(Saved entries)

=== Section Start ===

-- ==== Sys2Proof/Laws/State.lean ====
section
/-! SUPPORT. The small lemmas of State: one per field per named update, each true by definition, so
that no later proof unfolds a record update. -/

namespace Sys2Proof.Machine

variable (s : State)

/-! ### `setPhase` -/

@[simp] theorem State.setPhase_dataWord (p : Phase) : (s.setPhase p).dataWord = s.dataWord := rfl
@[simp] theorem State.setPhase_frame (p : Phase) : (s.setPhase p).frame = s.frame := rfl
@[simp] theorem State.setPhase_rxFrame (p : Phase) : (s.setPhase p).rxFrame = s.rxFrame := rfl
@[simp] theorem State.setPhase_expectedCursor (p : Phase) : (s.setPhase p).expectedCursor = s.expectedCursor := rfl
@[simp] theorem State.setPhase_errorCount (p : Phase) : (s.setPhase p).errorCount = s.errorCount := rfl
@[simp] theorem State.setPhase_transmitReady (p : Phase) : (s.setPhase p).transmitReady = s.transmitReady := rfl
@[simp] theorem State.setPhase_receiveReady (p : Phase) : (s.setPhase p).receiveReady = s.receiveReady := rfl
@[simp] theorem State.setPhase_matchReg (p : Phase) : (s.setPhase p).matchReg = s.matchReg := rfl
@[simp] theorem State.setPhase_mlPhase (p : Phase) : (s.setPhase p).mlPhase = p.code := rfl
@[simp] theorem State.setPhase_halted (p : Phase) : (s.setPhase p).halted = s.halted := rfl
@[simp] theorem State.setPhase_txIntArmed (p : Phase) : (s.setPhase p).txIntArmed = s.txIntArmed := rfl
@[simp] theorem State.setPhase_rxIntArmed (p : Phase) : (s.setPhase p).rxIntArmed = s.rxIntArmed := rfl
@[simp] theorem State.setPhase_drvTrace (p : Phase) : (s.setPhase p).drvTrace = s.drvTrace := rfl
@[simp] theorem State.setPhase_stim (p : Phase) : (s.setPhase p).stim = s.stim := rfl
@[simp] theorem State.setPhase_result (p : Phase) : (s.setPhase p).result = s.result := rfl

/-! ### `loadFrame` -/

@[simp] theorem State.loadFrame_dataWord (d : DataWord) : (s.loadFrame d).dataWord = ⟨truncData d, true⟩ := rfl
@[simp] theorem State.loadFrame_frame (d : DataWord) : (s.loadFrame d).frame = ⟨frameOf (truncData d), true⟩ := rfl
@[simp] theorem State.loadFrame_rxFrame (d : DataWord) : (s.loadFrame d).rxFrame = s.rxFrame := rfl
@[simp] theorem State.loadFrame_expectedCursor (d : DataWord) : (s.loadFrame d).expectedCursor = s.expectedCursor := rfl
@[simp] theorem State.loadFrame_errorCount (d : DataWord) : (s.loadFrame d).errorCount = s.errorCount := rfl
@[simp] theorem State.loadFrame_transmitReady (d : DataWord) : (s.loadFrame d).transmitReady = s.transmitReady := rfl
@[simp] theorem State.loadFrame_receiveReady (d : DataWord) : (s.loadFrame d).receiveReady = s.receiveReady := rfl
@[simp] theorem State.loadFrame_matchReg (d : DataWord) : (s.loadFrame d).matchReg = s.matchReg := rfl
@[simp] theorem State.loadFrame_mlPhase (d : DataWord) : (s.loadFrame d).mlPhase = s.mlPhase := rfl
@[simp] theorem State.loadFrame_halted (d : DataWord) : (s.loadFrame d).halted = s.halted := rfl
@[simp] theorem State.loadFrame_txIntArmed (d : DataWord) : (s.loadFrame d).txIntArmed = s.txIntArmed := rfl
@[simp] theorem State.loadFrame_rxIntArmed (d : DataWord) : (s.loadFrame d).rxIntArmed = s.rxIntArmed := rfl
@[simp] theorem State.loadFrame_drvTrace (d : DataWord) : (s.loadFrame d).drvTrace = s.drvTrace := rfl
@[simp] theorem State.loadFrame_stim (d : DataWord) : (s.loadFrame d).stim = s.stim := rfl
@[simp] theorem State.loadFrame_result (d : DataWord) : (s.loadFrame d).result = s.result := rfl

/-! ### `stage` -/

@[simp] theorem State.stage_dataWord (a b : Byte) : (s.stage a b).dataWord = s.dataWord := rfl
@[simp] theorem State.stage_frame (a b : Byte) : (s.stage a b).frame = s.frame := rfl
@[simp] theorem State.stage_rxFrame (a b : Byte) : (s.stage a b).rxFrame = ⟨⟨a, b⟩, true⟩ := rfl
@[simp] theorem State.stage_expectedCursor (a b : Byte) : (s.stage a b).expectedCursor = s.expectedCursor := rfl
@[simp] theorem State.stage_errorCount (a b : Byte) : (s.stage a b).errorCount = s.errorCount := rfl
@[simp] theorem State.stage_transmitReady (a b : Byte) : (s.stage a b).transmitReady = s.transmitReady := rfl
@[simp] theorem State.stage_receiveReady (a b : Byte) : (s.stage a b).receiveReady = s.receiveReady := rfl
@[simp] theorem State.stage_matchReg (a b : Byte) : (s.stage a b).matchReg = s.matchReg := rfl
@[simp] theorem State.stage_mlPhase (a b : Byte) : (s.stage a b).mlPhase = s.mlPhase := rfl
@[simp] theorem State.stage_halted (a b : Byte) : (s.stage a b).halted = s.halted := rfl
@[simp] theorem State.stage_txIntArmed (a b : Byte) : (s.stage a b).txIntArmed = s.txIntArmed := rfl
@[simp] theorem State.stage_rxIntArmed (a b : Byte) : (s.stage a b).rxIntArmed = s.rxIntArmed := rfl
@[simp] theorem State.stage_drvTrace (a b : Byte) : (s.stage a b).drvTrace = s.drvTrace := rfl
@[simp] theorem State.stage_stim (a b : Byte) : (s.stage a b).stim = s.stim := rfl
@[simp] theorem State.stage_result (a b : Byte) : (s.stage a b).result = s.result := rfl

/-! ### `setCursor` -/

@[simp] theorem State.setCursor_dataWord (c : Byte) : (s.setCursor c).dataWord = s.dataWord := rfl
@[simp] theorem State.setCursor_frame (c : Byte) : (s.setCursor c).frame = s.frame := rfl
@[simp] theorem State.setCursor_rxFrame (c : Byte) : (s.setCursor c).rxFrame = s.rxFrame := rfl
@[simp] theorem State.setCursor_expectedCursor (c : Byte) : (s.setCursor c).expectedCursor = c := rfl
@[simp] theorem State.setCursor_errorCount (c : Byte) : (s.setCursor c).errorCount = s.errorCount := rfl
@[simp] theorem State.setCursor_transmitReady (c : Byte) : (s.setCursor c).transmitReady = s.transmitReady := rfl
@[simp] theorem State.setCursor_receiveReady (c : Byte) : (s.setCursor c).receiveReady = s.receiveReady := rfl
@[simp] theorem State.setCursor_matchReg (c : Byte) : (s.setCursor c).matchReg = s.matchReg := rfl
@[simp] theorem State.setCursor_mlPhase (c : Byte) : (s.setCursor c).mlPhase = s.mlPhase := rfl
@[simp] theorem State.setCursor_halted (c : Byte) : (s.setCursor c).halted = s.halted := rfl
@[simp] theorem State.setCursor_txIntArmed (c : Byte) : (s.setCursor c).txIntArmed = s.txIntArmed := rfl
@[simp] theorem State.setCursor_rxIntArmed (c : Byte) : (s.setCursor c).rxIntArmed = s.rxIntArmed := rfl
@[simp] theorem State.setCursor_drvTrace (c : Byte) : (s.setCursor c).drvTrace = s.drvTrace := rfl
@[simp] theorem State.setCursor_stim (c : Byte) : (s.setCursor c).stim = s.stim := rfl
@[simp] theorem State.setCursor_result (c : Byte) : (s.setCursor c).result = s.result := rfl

=== Section End ===

→ Required action
Please copy, exactly and with nothing else, the lines above beginning at the line that has "b).transmitReady = s.transmitReady := rfl" and ending with the line that has "b).halted = s.halted := rfl".

→ Solution
@[simp] theorem State.stage_transmitReady (a b : Byte) : (s.stage a b).transmitReady = s.transmitReady := rfl
@[simp] theorem State.stage_receiveReady (a b : Byte) : (s.stage a b).receiveReady = s.receiveReady := rfl
@[simp] theorem State.stage_matchReg (a b : Byte) : (s.stage a b).matchReg = s.matchReg := rfl
@[simp] theorem State.stage_mlPhase (a b : Byte) : (s.stage a b).mlPhase = s.mlPhase := rfl
@[simp] theorem State.stage_halted (a b : Byte) : (s.stage a b).halted = s.halted := rfl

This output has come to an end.